■ Task item:
Start at the line in the entries below that contains "constructor", stop at the line that contains "The direction rows", and output exactly the lines in that span, both ends included.

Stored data
────

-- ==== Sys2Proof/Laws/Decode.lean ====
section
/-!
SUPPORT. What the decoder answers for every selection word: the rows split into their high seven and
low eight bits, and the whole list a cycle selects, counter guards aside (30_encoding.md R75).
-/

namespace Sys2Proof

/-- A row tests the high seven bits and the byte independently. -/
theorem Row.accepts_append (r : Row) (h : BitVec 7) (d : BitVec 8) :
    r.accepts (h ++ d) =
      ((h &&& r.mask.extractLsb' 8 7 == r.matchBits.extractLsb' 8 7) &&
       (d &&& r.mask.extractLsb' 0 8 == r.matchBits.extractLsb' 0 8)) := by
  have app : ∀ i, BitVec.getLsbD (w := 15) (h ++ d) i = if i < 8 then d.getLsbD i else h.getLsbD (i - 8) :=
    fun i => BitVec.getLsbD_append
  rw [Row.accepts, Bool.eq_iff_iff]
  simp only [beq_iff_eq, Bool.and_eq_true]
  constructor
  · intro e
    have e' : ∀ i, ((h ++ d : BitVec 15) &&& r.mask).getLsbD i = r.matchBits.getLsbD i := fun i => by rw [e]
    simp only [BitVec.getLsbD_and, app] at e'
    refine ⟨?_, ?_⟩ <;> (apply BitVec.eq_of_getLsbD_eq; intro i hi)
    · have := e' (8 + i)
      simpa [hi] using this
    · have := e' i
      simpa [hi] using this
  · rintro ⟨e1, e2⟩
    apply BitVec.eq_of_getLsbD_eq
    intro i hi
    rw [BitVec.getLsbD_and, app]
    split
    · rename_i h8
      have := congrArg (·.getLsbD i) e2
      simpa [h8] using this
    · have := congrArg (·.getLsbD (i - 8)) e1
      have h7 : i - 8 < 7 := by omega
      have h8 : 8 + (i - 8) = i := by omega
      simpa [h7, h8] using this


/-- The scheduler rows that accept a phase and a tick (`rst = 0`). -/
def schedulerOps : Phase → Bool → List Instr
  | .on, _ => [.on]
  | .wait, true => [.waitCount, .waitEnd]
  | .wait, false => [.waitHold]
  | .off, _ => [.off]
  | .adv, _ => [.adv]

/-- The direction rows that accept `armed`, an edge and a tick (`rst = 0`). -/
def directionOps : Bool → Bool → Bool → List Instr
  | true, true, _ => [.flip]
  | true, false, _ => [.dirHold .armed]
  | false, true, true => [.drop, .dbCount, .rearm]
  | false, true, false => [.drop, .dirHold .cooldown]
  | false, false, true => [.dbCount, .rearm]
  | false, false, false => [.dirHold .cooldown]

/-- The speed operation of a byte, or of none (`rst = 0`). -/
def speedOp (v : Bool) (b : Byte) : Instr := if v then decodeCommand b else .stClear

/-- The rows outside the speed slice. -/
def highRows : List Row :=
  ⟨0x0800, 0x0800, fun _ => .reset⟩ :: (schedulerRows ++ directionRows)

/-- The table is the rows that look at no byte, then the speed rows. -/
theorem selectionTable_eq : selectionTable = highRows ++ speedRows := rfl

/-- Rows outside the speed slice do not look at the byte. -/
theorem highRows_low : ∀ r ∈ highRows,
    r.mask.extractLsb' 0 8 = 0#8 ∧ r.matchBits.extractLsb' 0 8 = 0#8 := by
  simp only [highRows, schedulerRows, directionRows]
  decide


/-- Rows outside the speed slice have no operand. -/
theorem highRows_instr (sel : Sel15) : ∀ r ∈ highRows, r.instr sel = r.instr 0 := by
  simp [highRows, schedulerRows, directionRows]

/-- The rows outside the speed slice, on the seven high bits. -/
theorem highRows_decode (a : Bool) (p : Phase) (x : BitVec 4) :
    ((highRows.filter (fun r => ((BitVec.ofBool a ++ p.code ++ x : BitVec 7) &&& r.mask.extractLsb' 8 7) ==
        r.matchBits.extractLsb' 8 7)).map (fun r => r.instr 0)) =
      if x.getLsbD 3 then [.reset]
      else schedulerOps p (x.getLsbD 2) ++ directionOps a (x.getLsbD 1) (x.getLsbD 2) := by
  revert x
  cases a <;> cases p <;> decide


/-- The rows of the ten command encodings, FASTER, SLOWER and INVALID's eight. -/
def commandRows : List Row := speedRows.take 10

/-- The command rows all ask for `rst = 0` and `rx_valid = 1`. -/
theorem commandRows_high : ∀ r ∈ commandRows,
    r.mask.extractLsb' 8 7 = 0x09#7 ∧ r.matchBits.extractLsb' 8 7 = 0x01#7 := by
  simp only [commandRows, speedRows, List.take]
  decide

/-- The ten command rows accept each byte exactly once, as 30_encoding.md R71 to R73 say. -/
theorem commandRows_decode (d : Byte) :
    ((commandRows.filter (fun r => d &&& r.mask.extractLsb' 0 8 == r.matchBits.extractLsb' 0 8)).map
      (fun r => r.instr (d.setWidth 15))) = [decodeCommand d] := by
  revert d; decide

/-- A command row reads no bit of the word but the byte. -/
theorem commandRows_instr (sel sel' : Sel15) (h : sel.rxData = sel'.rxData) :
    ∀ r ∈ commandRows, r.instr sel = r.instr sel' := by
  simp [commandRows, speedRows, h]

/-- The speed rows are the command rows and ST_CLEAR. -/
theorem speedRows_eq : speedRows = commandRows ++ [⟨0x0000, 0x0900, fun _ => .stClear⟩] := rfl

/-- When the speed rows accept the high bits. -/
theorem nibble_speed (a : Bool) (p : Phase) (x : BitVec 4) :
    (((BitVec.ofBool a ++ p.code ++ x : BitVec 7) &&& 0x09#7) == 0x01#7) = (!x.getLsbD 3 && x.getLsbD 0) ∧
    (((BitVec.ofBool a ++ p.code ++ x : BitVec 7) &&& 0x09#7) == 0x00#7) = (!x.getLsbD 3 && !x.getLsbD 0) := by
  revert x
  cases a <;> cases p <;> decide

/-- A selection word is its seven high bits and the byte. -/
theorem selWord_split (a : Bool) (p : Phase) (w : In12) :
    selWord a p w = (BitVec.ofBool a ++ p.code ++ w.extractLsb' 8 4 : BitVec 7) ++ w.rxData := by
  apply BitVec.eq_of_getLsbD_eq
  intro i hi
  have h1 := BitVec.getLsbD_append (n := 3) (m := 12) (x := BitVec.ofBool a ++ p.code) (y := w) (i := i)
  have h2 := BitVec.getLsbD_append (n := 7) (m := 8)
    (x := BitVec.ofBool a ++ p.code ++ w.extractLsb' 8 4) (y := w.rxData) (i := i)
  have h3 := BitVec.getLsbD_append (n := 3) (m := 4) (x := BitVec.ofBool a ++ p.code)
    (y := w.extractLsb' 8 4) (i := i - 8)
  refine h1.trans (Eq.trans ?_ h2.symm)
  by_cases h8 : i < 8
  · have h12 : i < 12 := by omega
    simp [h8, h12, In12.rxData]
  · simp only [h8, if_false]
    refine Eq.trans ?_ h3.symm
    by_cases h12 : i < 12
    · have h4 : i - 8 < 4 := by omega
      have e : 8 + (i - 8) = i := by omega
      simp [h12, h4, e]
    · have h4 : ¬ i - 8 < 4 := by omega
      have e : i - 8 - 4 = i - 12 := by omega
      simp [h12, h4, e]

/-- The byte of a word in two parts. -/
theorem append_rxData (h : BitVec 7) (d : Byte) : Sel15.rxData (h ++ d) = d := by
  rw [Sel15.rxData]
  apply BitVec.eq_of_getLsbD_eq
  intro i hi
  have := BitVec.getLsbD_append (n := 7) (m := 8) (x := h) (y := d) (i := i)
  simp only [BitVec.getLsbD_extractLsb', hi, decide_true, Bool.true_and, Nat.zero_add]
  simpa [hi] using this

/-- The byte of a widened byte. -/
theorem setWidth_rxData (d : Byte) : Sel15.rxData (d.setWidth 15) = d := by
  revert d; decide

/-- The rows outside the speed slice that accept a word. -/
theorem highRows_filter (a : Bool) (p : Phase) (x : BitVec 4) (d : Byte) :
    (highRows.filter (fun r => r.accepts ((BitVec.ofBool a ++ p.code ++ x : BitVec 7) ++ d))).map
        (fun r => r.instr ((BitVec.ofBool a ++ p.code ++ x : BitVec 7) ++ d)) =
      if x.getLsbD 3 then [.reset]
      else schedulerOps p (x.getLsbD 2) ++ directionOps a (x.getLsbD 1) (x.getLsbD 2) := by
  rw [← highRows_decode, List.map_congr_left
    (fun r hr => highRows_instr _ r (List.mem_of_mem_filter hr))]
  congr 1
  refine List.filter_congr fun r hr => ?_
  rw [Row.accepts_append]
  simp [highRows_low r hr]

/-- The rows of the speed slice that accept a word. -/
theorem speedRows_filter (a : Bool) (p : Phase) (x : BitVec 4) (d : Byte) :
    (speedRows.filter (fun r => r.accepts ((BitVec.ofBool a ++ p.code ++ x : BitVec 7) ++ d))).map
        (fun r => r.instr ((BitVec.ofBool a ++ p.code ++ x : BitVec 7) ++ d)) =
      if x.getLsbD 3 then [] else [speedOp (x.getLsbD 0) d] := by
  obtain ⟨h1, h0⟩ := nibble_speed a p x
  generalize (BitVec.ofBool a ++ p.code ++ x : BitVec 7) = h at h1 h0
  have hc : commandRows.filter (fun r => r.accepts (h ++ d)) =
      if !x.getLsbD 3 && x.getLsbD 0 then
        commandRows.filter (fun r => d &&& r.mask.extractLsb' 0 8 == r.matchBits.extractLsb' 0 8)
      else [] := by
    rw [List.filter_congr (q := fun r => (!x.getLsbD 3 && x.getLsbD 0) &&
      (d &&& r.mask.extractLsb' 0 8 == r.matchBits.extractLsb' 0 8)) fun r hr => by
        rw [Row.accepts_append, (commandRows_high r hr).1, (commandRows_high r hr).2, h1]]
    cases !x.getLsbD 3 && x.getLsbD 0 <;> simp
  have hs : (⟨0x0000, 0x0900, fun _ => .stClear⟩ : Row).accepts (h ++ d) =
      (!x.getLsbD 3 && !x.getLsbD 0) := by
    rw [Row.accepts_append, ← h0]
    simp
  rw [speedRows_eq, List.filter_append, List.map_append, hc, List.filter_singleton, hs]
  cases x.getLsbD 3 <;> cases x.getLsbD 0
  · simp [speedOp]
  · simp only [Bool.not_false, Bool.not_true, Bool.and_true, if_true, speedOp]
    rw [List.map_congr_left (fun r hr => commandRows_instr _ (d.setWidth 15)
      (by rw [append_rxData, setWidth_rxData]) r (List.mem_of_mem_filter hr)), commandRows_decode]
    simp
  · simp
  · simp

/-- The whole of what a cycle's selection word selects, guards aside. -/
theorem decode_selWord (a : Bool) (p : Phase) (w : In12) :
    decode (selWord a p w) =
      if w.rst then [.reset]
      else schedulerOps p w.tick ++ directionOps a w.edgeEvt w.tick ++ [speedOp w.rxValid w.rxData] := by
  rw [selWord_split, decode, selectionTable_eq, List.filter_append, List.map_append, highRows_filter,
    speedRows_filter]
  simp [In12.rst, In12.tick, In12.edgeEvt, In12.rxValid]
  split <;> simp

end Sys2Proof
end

────

■ Task answer:
  constructor
  · intro e
    have e' : ∀ i, ((h ++ d : BitVec 15) &&& r.mask).getLsbD i = r.matchBits.getLsbD i := fun i => by rw [e]
    simp only [BitVec.getLsbD_and, app] at e'
    refine ⟨?_, ?_⟩ <;> (apply BitVec.eq_of_getLsbD_eq; intro i hi)
    · have := e' (8 + i)
      simpa [hi] using this
    · have := e' i
      simpa [hi] using this
  · rintro ⟨e1, e2⟩
    apply BitVec.eq_of_getLsbD_eq
    intro i hi
    rw [BitVec.getLsbD_and, app]
    split
    · rename_i h8
      have := congrArg (·.getLsbD i) e2
      simpa [h8] using this
    · have := congrArg (·.getLsbD (i - 8)) e1
      have h7 : i - 8 < 7 := by omega
      have h8 : 8 + (i - 8) = i := by omega
      simpa [h7, h8] using this


/-- The scheduler rows that accept a phase and a tick (`rst = 0`). -/
def schedulerOps : Phase → Bool → List Instr
  | .on, _ => [.on]
  | .wait, true => [.waitCount, .waitEnd]
  | .wait, false => [.waitHold]
  | .off, _ => [.off]
  | .adv, _ => [.adv]

/-- The direction rows that accept `armed`, an edge and a tick (`rst = 0`). -/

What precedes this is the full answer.